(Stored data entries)
= Beginning of Section =

theorem test_words_matrix : reads [
    (.mxa, 0, 0b10110000_111_1_0000_11111111_00_0_1_0000, .mma .x4 true 255 true),
    (.mxa, 0, 0b10110001_100_1_0000_00000011_10_0_1_0000, .mmas .q8 .s48 true 3 true),
    (.mxa, 0, 0b10110010_010_0_0000_00001111_00_1_0_0011, .ldt .b16 .north 3 15),
    (.mxa, 0, 0b10110011_000_0_0101_00001010_00_0_0_0000, .mdl 5 10),
    (.mxa, 0, 0b10110100_000_1_0000_00000000_00_0_0_0000, .drn .w32 true),
    (.mxa, 0, 0b10110101_001_1_0000_00000000_00_0_0_0000, .zac .f32 true),
    (.mxa, 0, 0b10110110_101_0_0000_00001001_01_0_0_0000, .cmpr .i8 .s24 9),
    (.mxa, 0, 0b10110111_000_1_0000_00000000_00_0_0_0000, .accl .w32 true),
    (.mxa, 0, 0b10111000_110_0_0000_00000111_00_1_0_0011, .lde .x8 .north 3 7)] = true := by decide +kernel

theorem test_words_streams : reads [
    (.mg, 0, 0b11000000_011_01001_01001_01010_10_0000, .mrg .h16 .min (.out 1) (.inC 1) (.inC 2)),
    (.mg, 0, 0b11000001_011_01001_01001_10000_00_0000, .dns .h16 (.out 1) (.inC 1)),
    (.mg, 0, 0b11000010_011_01001_01001_10000_00_0000, .sps .h16 (.out 1) (.inC 1)),
    (.pc, 0, 0b11000011_011_01001_01001_10000_01_1001, .cred .h16 .max (.out 1) (.inC 1) 9),
    (.pc, 0, 0b11000100_011_01001_01001_10000_00_1001, .cbcs .h16 (.out 1) (.inC 1) 9),
    (.nt, 0, 0b11000101_000_01001_10000_10000_00_1001, .nbar (.out 1) 9),
    (.nt, 0, 0b11000110_000_01001_01001_10000_01_1001, .nred .w32 .max (.out 1) (.inC 1) 9)] = true := by decide +kernel
/-! ### States of a few units -/

/-- Plane A of one node, active, of instance 1; slot 0 of it acts. -/
def slotOf (n : NodeId) (p : Plane) : State :=
  { dev := { islands := allOn }, nodes := [(n, { pa := { p with active := true, inst := 1 } })], insts := [(1, {})]
    cur := .slot n .a 0 }

/-- A stitch. -/
def stitch0 : NodeId := .panel 0 0
/-- A memory port. -/
def port0 : NodeId := .panel 0 64

/-- An in-port whose head is a token that has been settled. -/
def headed (t : Token) : InPort := { fifo := [{ tok := t }], settled := true, fed := true }

/-- A stitch with one token at the head of i0. -/
def withHead (t : Token) : State := slotOf stitch0 { ins := (Vector.replicate 4 {}).set 0 (headed t) }

/-- A stitch with register g0. -/
def withReg (t : Token) (pcw : Word) : State := slotOf stitch0 { g := (Vector.replicate 8 {}).set 0 t, pcw := pcw }

/-- An armature core that serves a trap of instance 1. -/
def coreState (k : Core) (t : Trap) : State :=
  { dev := { islands := allOn }, cur := .core 0, cores := [(0, { k with serving := some 5 })]
    traps := [(5, { t with inst := 1 })], insts := [(1, { fault := true, trap := 5 })] }

/-! ### Steps -/

/-- R139: 0xFFFFFFFF + 1 wraps to 0. -/
theorem test_add_wraps : (match exec (.add .w32 (.g 1) (.g 0) .one false) (withReg { payload := 0xFFFFFFFF } 0) with
    | .next t => (t.plane stitch0 .a).ops.map (·.toks)
    | _ => []) = [[{ payload := 0 }]] := by decide +kernel

/-- R139: with `SAT`, 0x7FFFFFFF + 1 stays. -/
theorem test_add_saturates : (match exec (.add .w32 (.g 1) (.g 0) .one true) (withReg { payload := 0x7FFFFFFF } 0) with
    | .next t => (t.plane stitch0 .a).ops.map (·.toks)
    | _ => []) = [[{ payload := 0x7FFFFFFF }]] := by decide +kernel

= End of Section =

◆ **What needs to be done**: The answer must restate each entry word for word.

◆ **Answer to the exercise**:
theorem test_words_matrix : reads [
    (.mxa, 0, 0b10110000_111_1_0000_11111111_00_0_1_0000, .mma .x4 true 255 true),
    (.mxa, 0, 0b10110001_100_1_0000_00000011_10_0_1_0000, .mmas .q8 .s48 true 3 true),
    (.mxa, 0, 0b10110010_010_0_0000_00001111_00_1_0_0011, .ldt .b16 .north 3 15),
    (.mxa, 0, 0b10110011_000_0_0101_00001010_00_0_0_0000, .mdl 5 10),
    (.mxa, 0, 0b10110100_000_1_0000_00000000_00_0_0_0000, .drn .w32 true),
    (.mxa, 0, 0b10110101_001_1_0000_00000000_00_0_0_0000, .zac .f32 true),
    (.mxa, 0, 0b10110110_101_0_0000_00001001_01_0_0_0000, .cmpr .i8 .s24 9),
    (.mxa, 0, 0b10110111_000_1_0000_00000000_00_0_0_0000, .accl .w32 true),
    (.mxa, 0, 0b10111000_110_0_0000_00000111_00_1_0_0011, .lde .x8 .north 3 7)] = true := by decide +kernel

theorem test_words_streams : reads [
    (.mg, 0, 0b11000000_011_01001_01001_01010_10_0000, .mrg .h16 .min (.out 1) (.inC 1) (.inC 2)),
    (.mg, 0, 0b11000001_011_01001_01001_10000_00_0000, .dns .h16 (.out 1) (.inC 1)),
    (.mg, 0, 0b11000010_011_01001_01001_10000_00_0000, .sps .h16 (.out 1) (.inC 1)),
    (.pc, 0, 0b11000011_011_01001_01001_10000_01_1001, .cred .h16 .max (.out 1) (.inC 1) 9),
    (.pc, 0, 0b11000100_011_01001_01001_10000_00_1001, .cbcs .h16 (.out 1) (.inC 1) 9),
    (.nt, 0, 0b11000101_000_01001_10000_10000_00_1001, .nbar (.out 1) 9),
    (.nt, 0, 0b11000110_000_01001_01001_10000_01_1001, .nred .w32 .max (.out 1) (.inC 1) 9)] = true := by decide +kernel
/-! ### States of a few units -/

/-- Plane A of one node, active, of instance 1; slot 0 of it acts. -/
def slotOf (n : NodeId) (p : Plane) : State :=
  { dev := { islands := allOn }, nodes := [(n, { pa := { p with active := true, inst := 1 } })], insts := [(1, {})]
    cur := .slot n .a 0 }

/-- A stitch. -/
def stitch0 : NodeId := .panel 0 0
/-- A memory port. -/
def port0 : NodeId := .panel 0 64

/-- An in-port whose head is a token that has been settled. -/
def headed (t : Token) : InPort := { fifo := [{ tok := t }], settled := true, fed := true }

/-- A stitch with one token at the head of i0. -/
def withHead (t : Token) : State := slotOf stitch0 { ins := (Vector.replicate 4 {}).set 0 (headed t) }

/-- A stitch with register g0. -/
def withReg (t : Token) (pcw : Word) : State := slotOf stitch0 { g := (Vector.replicate 8 {}).set 0 t, pcw := pcw }

/-- An armature core that serves a trap of instance 1. -/
def coreState (k : Core) (t : Trap) : State :=
  { dev := { islands := allOn }, cur := .core 0, cores := [(0, { k with serving := some 5 })]
    traps := [(5, { t with inst := 1 })], insts := [(1, { fault := true, trap := 5 })] }

/-! ### Steps -/

/-- R139: 0xFFFFFFFF + 1 wraps to 0. -/
theorem test_add_wraps : (match exec (.add .w32 (.g 1) (.g 0) .one false) (withReg { payload := 0xFFFFFFFF } 0) with
    | .next t => (t.plane stitch0 .a).ops.map (·.toks)
    | _ => []) = [[{ payload := 0 }]] := by decide +kernel

/-- R139: with `SAT`, 0x7FFFFFFF + 1 stays. -/
theorem test_add_saturates : (match exec (.add .w32 (.g 1) (.g 0) .one true) (withReg { payload := 0x7FFFFFFF } 0) with
    | .next t => (t.plane stitch0 .a).ops.map (·.toks)
    | _ => []) = [[{ payload := 0x7FFFFFFF }]] := by decide +kernel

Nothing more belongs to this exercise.